Stored data:

-- ==== Sys2Proof/Laws/Quiet.lean ====
section
/-!
SUPPORT. Bring-up and life-cycle state, pins, domain time, host ports, partitions and management, reset units, remote operations: no
operation below changes any of them. One law for each operation and each command of that kind.
-/
set_option linter.unusedSimpArgs false
set_option linter.unusedVariables false
set_option linter.unusedTactic false
set_option linter.unreachableTactic false
namespace Sys2Proof.Machine

/-- The units that the operations of this file leave as they are. -/
def State.quiet (s : State) : Boot × Pins × Dt × Hst × Att × Rst × Rem := (s.boot, s.pins, s.dt, s.hst, s.att, s.rst, s.rem)

theorem quiet_State_modObs (f) (s : State) : (State.modObs f s).quiet = s.quiet := rfl

theorem quiet_State_modSg (f) (s : State) : (State.modSg f s).quiet = s.quiet := rfl

theorem quiet_State_modCmd (f) (s : State) : (State.modCmd f s).quiet = s.quiet := rfl

theorem quiet_State_modKey (f) (s : State) : (State.modKey f s).quiet = s.quiet := rfl

theorem quiet_State_modObju (f) (s : State) : (State.modObju f s).quiet = s.quiet := rfl

theorem quiet_State_modRegf (f) (s : State) : (State.modRegf f s).quiet = s.quiet := rfl

theorem quiet_State_modLnk (f) (s : State) : (State.modLnk f s).quiet = s.quiet := rfl

theorem quiet_State_modShare (f) (s : State) : (State.modShare f s).quiet = s.quiet := rfl

theorem quiet_State_emit (x) (s : State) : (s.emit x).quiet = s.quiet := rfl

theorem quiet_State_used (s : State) : (s.used).quiet = s.quiet := rfl

theorem quiet_foldl {α} (f : State → α → State) (l : List α) (s : State) (h : ∀ t x, (f t x).quiet = t.quiet) : (l.foldl f s).quiet = s.quiet := by
  induction l generalizing s with
  | nil => rfl
  | cons a l ih => exact (ih (f s a)).trans (h s a)

theorem quiet_foldFst {α β} (f : State × β → α → State × β) (l : List α) (x : State × β) (h : ∀ x k, (f x k).1.quiet = x.1.quiet) :
    (l.foldl f x).1.quiet = x.1.quiet := by
  induction l generalizing x with
  | nil => rfl
  | cons a l ih => exact (ih (f x a)).trans (h x a)

theorem quiet_each {α} (l : List α) (f : α → State → State) (s : State) (h : ∀ x t, (f x t).quiet = t.quiet) : (each l f s).quiet = s.quiet := by
  unfold each
  induction l generalizing s with
  | nil => rfl
  | cons a l ih => exact (ih (f a s)).trans (h a s)

theorem quiet_when (b) (f : State → State) (s : State) (h : ∀ t, (f t).quiet = t.quiet) : (when b f s).quiet = s.quiet := by
  unfold when; split
  · exact h s
  · rfl

theorem quiet_State_setReg (a1) (a2) (s : State) : (State.setReg a1 a2 s).quiet = s.quiet := by
  unfold State.setReg
  simp only [quiet_State_modRegf, eq_self]

theorem quiet_State_setFld (a1) (a2) (a3) (a4) (s : State) : (State.setFld a1 a2 a3 a4 s).quiet = s.quiet := by
  unfold State.setFld
  simp only [quiet_State_setReg, eq_self]

theorem quiet_State_flag (a1) (a2) (s : State) : (State.flag a1 a2 s).quiet = s.quiet := by
  unfold State.flag
  simp only [quiet_State_setReg, eq_self]

theorem quiet_State_count (a1) (a2) (a3) (a4) (s : State) : (State.count a1 a2 a3 a4 s).quiet = s.quiet := by
  unfold State.count
  simp only [quiet_State_setFld, eq_self]

theorem quiet_State_busErr (a1) (s : State) : (State.busErr a1 s).quiet = s.quiet := by
  unfold State.busErr
  simp only [quiet_State_flag, quiet_State_setReg, quiet_State_modObs, apply_ite State.quiet, ite_self, eq_self]

theorem quiet_State_glob (a1) (a2) (s : State) : (State.glob a1 a2 s).quiet = s.quiet := by
  unfold State.glob
  simp only [quiet_State_modObs, eq_self]

theorem quiet_State_cntr (a1) (a2) (a3) (s : State) : (State.cntr a1 a2 a3 s).quiet = s.quiet := by
  unfold State.cntr
  simp only [quiet_State_glob, quiet_State_modObs, apply_ite State.quiet, ite_self, eq_self]

theorem quiet_State_zeroCntrs (a1) (s : State) : (State.zeroCntrs a1 s).quiet = s.quiet := by
  unfold State.zeroCntrs
  simp only [quiet_State_modObs, eq_self]

theorem quiet_State_pressLoss (s : State) : (State.pressLoss s).quiet = s.quiet := by
  unfold State.pressLoss
  simp only [quiet_State_modObs, quiet_State_glob, quiet_State_count, eq_self]

theorem quiet_State_pressW (a1) (a2) (a3) (a4) (a5) (a6) (s : State) : (State.pressW a1 a2 a3 a4 a5 a6 s).quiet = s.quiet := by
  unfold State.pressW
  simp only [quiet_State_pressLoss, quiet_State_glob, quiet_State_modObs, apply_ite State.quiet, ite_self, eq_self]

theorem quiet_State_press (a1) (a2) (a3) (a4) (s : State) : (State.press a1 a2 a3 a4 s).quiet = s.quiet := by
  unfold State.press
  simp only [quiet_State_used, quiet_State_pressW, eq_self, quiet_State_used]

theorem quiet_State_setFreeze (a1) (s : State) : (State.setFreeze a1 s).quiet = s.quiet := by
  unfold State.setFreeze
  simp only [quiet_State_modObs, eq_self]

theorem quiet_State_freezePress (a1) (a2) (a3) (a4) (a5) (s : State) : (State.freezePress a1 a2 a3 a4 a5 s).quiet = s.quiet := by
  unfold State.freezePress
  simp only [quiet_State_setFreeze, quiet_State_used, quiet_State_pressW, eq_self, quiet_State_used]

theorem quiet_State_unfreeze (a1) (a2) (a3) (s : State) : (State.unfreeze a1 a2 a3 s).quiet = s.quiet := by
  unfold State.unfreeze
  simp only [quiet_State_modObs, quiet_State_pressW, apply_ite State.quiet, ite_self, eq_self]

theorem quiet_State_modUnit (a1) (a2) (s : State) : (State.modUnit a1 a2 s).quiet = s.quiet := by
  unfold State.modUnit
  simp only [quiet_State_modShare, eq_self]

theorem quiet_State_wants (a1) (s : State) : (State.wants a1 s).quiet = s.quiet := by
  unfold State.wants
  repeat' (first | with_reducible rfl | (simp only [quiet_State_modUnit, apply_ite State.quiet, apply_ite Prod.fst, ite_self, implies_true, eq_self, quiet_foldl, quiet_each, quiet_when, quiet_State_emit, quiet_State_used]; done) | (simp only [quiet_State_modUnit, apply_ite State.quiet, apply_ite Prod.fst, ite_self, implies_true, eq_self, quiet_foldl, quiet_each, quiet_when, quiet_State_emit, quiet_State_used]) | split | (refine (quiet_each _ _ _ (fun x t => ?_)).trans ?_) | (refine (quiet_when _ _ _ (fun t => ?_)).trans ?_) | (refine (quiet_foldl _ _ _ (fun t x => ?_)).trans ?_) | (rename_i h; refine (congrArg (fun x => State.quiet (Prod.fst x)) h).symm.trans ?_; simp only [quiet_State_modUnit, apply_ite State.quiet, apply_ite Prod.fst, ite_self, implies_true, eq_self, quiet_foldl, quiet_each, quiet_when, quiet_State_emit, quiet_State_used]; done) | (refine (quiet_foldFst _ _ _ (fun x k => ?_)).trans ?_) | intro x)

theorem quiet_State_groupWork (a1) (a2) (s : State) : (State.groupWork a1 a2 s).quiet = s.quiet := by
  unfold State.groupWork
  simp only [quiet_State_wants, quiet_State_modShare, apply_ite State.quiet, ite_self, eq_self]

theorem quiet_State_setSlot (a1) (a2) (s : State) : (State.setSlot a1 a2 s).quiet = s.quiet := by
  unfold State.setSlot
  simp only [quiet_State_modKey, eq_self]

theorem quiet_State_modSlot (a1) (a2) (s : State) : (State.modSlot a1 a2 s).quiet = s.quiet := by
  unfold State.modSlot
  simp only [quiet_State_setSlot, eq_self]

theorem quiet_State_burn (a1) (a2) (s : State) : (State.burn a1 a2 s).quiet = s.quiet := by
  unfold State.burn
  rfl

theorem quiet_State_fill (a1) (a2) (a3) (a4) (a5) (a6) (a7) (a8) (a9) (s : State) : (State.fill a1 a2 a3 a4 a5 a6 a7 a8 a9 s).quiet = s.quiet := by
  unfold State.fill
  simp only [quiet_State_setSlot, eq_self]

theorem quiet_State_dropDkc (a1) (s : State) : (State.dropDkc a1 s).quiet = s.quiet := by
  unfold State.dropDkc
  simp only [quiet_State_modKey, eq_self]

theorem quiet_State_dropTag (a1) (s : State) : (State.dropTag a1 s).quiet = s.quiet := by
  unfold State.dropTag
  simp only [quiet_State_modKey, eq_self]

theorem quiet_State_retire (a1) (s : State) : (State.retire a1 s).quiet = s.quiet := by
  unfold State.retire
  simp only [quiet_State_modKey, quiet_State_dropDkc, quiet_State_modSlot, apply_ite State.quiet, ite_self, eq_self]

theorem quiet_State_refillSlot (a1) (s : State) : (State.refillSlot a1 s).quiet = s.quiet := by
  unfold State.refillSlot
  repeat' (first | with_reducible rfl | (simp only [quiet_State_modKey, quiet_State_fill, apply_ite State.quiet, apply_ite Prod.fst, ite_self, implies_true, eq_self, quiet_foldl, quiet_each, quiet_when, quiet_State_emit, quiet_State_used]; done) | (simp only [quiet_State_modKey, quiet_State_fill, apply_ite State.quiet, apply_ite Prod.fst, ite_self, implies_true, eq_self, quiet_foldl, quiet_each, quiet_when, quiet_State_emit, quiet_State_used]) | split | (refine (quiet_each _ _ _ (fun x t => ?_)).trans ?_) | (refine (quiet_when _ _ _ (fun t => ?_)).trans ?_) | (refine (quiet_foldl _ _ _ (fun t x => ?_)).trans ?_) | (rename_i h; refine (congrArg (fun x => State.quiet (Prod.fst x)) h).symm.trans ?_; simp only [quiet_State_modKey, quiet_State_fill, apply_ite State.quiet, apply_ite Prod.fst, ite_self, implies_true, eq_self, quiet_foldl, quiet_each, quiet_when, quiet_State_emit, quiet_State_used]; done) | (refine (quiet_foldFst _ _ _ (fun x k => ?_)).trans ?_) | intro x)

theorem quiet_State_finishRetire (a1) (s : State) : (State.finishRetire a1 s).quiet = s.quiet := by
  unfold State.finishRetire
  simp only [quiet_State_modSlot, quiet_State_refillSlot, quiet_State_setSlot, apply_ite State.quiet, ite_self, eq_self]

theorem quiet_State_settleSlot (a1) (s : State) : (State.settleSlot a1 s).quiet = s.quiet := by
  unfold State.settleSlot
  simp only [quiet_State_finishRetire, apply_ite State.quiet, ite_self, eq_self]

theorem quiet_State_retireFor (a1) (a2) (s : State) : (State.retireFor a1 a2 s).quiet = s.quiet := by
  unfold State.retireFor
  simp only [quiet_State_modKey, quiet_State_retire, eq_self]

theorem quiet_State_retireAll (a1) (s : State) : (State.retireAll a1 s).quiet = s.quiet := by
  unfold State.retireAll
  simp only [quiet_State_modKey, quiet_each, quiet_State_retire, implies_true, eq_self, quiet_each]

theorem quiet_State_renew (a1) (a2) (a3) (a4) (s : State) : (State.renew a1 a2 a3 a4 s).quiet = s.quiet := by
  unfold State.renew
  simp only [quiet_State_fill, quiet_State_settleSlot, quiet_State_retire, eq_self]

theorem quiet_State_wipeMemSlots (s : State) : (State.wipeMemSlots s).quiet = s.quiet := by
  unfold State.wipeMemSlots
  simp only [quiet_each, quiet_State_finishRetire, quiet_State_retire, quiet_State_modKey, implies_true, eq_self, quiet_each]

theorem quiet_State_clearSlots (a1) (s : State) : (State.clearSlots a1 s).quiet = s.quiet := by
  unfold State.clearSlots
  simp only [quiet_State_modKey, eq_self]

theorem quiet_State_pkeAdd (a1) (s : State) : (State.pkeAdd a1 s).quiet = s.quiet := by
  unfold State.pkeAdd
  simp only [quiet_State_modKey, eq_self]

theorem quiet_State_setAnchor (a1) (a2) (s : State) : (State.setAnchor a1 a2 s).quiet = s.quiet := by
  unfold State.setAnchor
  simp only [quiet_State_modSg, eq_self]

theorem quiet_State_useAnchor (a1) (s : State) : (State.useAnchor a1 s).1.quiet = s.quiet := by
  unfold State.useAnchor
  simp only [quiet_State_press, quiet_State_glob, quiet_State_setAnchor, apply_ite State.quiet, apply_ite Prod.fst, ite_self, eq_self]

theorem quiet_State_wiltAnchor (a1) (s : State) : (State.wiltAnchor a1 s).quiet = s.quiet := by
  unfold State.wiltAnchor
  simp only [quiet_State_setAnchor, quiet_State_modSg, quiet_State_cntr, quiet_State_press, eq_self]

* PROBLEM REQUIREMENTS
From the data above, output exactly the lines between the one containing "operation below changes" and the one containing "theorem quiet_State_modShare (f)", counting both of them.

* WORKED SOLUTION
operation below changes any of them. One law for each operation and each command of that kind.
-/
set_option linter.unusedSimpArgs false
set_option linter.unusedVariables false
set_option linter.unusedTactic false
set_option linter.unreachableTactic false
namespace Sys2Proof.Machine

/-- The units that the operations of this file leave as they are. -/
def State.quiet (s : State) : Boot × Pins × Dt × Hst × Att × Rst × Rem := (s.boot, s.pins, s.dt, s.hst, s.att, s.rst, s.rem)

theorem quiet_State_modObs (f) (s : State) : (State.modObs f s).quiet = s.quiet := rfl

theorem quiet_State_modSg (f) (s : State) : (State.modSg f s).quiet = s.quiet := rfl

theorem quiet_State_modCmd (f) (s : State) : (State.modCmd f s).quiet = s.quiet := rfl

theorem quiet_State_modKey (f) (s : State) : (State.modKey f s).quiet = s.quiet := rfl

theorem quiet_State_modObju (f) (s : State) : (State.modObju f s).quiet = s.quiet := rfl

theorem quiet_State_modRegf (f) (s : State) : (State.modRegf f s).quiet = s.quiet := rfl

theorem quiet_State_modLnk (f) (s : State) : (State.modLnk f s).quiet = s.quiet := rfl

theorem quiet_State_modShare (f) (s : State) : (State.modShare f s).quiet = s.quiet := rfl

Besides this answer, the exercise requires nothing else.